*** SOURCE DATA ***

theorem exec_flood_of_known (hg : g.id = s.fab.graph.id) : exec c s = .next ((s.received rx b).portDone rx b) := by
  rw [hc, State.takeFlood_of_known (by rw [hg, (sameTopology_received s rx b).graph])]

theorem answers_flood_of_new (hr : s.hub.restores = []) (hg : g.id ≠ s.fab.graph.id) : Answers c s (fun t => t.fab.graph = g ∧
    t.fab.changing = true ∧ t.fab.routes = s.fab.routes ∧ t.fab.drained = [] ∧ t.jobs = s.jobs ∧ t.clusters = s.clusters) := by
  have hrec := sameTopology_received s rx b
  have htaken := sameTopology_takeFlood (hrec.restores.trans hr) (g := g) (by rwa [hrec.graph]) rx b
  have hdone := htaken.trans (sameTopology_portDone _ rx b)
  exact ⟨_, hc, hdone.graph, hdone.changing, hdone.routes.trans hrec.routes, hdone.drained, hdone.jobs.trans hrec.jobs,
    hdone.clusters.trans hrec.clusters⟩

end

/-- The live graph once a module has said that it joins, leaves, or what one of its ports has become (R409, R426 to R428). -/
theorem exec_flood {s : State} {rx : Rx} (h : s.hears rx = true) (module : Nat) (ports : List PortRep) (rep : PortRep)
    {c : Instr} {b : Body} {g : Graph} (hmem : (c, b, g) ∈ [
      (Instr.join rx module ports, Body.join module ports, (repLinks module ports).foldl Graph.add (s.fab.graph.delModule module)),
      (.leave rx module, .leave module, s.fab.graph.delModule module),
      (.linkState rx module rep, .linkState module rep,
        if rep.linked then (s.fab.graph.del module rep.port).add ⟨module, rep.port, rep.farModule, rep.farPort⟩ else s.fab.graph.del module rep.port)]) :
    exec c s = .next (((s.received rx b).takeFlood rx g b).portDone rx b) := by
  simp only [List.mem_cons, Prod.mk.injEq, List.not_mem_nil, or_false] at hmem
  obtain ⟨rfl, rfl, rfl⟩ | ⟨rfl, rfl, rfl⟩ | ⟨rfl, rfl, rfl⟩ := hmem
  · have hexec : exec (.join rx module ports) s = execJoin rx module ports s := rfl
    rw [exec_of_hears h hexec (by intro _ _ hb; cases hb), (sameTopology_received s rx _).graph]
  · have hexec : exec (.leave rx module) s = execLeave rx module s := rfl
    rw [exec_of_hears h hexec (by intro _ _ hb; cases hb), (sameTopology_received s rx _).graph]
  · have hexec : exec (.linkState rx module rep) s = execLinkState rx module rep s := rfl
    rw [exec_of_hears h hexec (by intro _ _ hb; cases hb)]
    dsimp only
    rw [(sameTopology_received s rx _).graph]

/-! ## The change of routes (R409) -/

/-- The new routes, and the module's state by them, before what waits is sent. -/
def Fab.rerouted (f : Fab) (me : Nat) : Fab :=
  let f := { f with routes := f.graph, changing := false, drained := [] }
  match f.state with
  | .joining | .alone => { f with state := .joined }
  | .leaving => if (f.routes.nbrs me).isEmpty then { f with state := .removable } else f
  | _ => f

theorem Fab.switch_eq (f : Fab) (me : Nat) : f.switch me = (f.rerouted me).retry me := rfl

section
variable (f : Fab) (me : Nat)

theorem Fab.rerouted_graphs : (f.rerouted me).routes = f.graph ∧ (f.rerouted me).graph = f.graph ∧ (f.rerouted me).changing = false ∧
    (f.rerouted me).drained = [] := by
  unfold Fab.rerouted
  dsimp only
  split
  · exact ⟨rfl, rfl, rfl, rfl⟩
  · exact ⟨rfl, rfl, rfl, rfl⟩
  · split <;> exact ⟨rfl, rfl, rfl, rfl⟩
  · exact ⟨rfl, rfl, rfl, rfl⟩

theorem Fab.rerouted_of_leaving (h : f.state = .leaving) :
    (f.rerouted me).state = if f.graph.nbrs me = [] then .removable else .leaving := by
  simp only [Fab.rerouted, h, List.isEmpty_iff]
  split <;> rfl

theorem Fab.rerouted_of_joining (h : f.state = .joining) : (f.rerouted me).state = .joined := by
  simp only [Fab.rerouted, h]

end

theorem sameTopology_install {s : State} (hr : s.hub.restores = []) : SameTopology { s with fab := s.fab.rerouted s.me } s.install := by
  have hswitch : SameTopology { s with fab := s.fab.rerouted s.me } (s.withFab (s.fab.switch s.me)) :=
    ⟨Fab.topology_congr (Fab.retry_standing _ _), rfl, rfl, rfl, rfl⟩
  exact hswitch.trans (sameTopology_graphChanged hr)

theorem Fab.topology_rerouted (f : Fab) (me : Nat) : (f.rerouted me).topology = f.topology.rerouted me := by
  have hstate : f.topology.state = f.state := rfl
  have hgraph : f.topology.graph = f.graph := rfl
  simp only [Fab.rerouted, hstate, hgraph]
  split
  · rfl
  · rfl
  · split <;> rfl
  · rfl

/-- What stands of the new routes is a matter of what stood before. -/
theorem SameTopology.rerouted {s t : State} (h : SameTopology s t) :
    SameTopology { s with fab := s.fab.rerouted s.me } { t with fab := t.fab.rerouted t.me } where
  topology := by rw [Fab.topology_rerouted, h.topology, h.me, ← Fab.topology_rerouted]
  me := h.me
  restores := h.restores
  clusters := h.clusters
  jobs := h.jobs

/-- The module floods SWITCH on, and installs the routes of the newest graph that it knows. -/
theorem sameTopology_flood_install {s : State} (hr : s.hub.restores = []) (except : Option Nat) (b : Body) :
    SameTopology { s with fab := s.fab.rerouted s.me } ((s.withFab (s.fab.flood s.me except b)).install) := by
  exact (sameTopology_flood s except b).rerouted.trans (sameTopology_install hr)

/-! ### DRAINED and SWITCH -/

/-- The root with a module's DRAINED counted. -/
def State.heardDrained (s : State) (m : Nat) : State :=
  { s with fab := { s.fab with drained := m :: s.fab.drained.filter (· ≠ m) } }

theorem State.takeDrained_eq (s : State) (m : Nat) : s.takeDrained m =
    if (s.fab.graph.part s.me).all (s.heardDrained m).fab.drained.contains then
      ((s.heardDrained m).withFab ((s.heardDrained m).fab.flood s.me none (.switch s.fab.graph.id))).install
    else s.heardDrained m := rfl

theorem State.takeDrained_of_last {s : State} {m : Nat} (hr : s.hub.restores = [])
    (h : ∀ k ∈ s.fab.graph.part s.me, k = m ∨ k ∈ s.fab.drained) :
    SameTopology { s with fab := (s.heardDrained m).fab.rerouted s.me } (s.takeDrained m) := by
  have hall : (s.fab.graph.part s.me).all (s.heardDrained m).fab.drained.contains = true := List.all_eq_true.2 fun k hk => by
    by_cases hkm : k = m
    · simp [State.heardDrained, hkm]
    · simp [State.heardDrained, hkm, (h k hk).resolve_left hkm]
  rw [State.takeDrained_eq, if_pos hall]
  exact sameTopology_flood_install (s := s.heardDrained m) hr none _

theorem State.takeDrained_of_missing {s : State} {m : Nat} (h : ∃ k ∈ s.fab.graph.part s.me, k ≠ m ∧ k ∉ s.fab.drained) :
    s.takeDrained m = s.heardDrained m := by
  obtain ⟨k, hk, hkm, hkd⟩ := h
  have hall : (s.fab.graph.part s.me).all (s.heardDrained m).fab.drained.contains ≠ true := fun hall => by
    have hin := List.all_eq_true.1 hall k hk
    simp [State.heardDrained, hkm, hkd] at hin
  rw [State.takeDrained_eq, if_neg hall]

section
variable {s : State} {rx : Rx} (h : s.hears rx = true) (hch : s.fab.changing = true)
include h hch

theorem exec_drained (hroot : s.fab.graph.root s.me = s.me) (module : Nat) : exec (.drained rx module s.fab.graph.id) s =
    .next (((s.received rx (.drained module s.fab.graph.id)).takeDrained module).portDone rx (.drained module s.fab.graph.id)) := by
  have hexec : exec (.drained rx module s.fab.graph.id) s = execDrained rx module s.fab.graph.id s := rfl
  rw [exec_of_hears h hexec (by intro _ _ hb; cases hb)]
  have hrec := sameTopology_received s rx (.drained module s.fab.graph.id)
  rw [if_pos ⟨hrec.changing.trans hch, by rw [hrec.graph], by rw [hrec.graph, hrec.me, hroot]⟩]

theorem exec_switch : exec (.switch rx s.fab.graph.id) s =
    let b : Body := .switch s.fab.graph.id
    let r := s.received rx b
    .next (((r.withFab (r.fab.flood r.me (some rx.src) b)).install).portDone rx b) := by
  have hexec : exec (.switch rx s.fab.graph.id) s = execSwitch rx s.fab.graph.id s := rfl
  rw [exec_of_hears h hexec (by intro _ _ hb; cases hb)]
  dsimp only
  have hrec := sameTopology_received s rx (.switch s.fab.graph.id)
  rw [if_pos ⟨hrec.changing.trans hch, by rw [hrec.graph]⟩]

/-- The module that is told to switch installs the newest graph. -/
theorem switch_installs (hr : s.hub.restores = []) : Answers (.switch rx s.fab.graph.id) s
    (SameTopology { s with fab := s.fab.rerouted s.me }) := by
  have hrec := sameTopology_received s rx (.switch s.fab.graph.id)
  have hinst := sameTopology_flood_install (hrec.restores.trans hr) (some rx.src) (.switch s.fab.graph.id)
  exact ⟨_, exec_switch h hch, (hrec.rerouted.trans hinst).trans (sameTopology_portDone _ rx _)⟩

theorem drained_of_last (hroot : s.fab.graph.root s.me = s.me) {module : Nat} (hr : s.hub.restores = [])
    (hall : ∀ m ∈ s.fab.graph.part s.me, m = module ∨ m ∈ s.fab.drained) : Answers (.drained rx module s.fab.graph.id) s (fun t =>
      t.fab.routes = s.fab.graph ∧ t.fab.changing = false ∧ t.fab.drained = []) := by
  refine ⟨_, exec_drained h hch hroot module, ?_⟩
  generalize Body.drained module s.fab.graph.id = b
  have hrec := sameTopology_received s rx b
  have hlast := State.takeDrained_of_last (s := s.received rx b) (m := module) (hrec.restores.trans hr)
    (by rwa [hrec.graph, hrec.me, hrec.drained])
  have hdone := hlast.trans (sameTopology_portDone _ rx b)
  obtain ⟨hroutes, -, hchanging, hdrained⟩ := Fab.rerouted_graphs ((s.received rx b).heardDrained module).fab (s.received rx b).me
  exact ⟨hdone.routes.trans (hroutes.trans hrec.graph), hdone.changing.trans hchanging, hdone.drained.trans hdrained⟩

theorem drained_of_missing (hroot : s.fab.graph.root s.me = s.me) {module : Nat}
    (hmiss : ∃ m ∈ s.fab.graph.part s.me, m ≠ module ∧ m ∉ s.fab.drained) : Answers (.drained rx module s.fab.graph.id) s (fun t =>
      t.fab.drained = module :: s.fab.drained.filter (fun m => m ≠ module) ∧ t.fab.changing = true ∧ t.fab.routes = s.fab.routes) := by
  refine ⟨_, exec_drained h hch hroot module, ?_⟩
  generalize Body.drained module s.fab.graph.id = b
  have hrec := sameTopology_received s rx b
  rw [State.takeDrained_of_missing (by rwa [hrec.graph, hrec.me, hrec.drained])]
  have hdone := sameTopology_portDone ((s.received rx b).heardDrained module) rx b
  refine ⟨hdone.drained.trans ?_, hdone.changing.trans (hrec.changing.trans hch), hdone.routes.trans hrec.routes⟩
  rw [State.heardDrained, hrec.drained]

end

*** End of SOURCE DATA ***

▶ **TASK DETAILS**:
Look above for the line with "jobs := h.jobs" and the line with "(except : Option", and reproduce exactly those two lines plus every line between, nothing more.

▶ **WRITTEN REPLY**:
  jobs := h.jobs

/-- The module floods SWITCH on, and installs the routes of the newest graph that it knows. -/
theorem sameTopology_flood_install {s : State} (hr : s.hub.restores = []) (except : Option Nat) (b : Body) :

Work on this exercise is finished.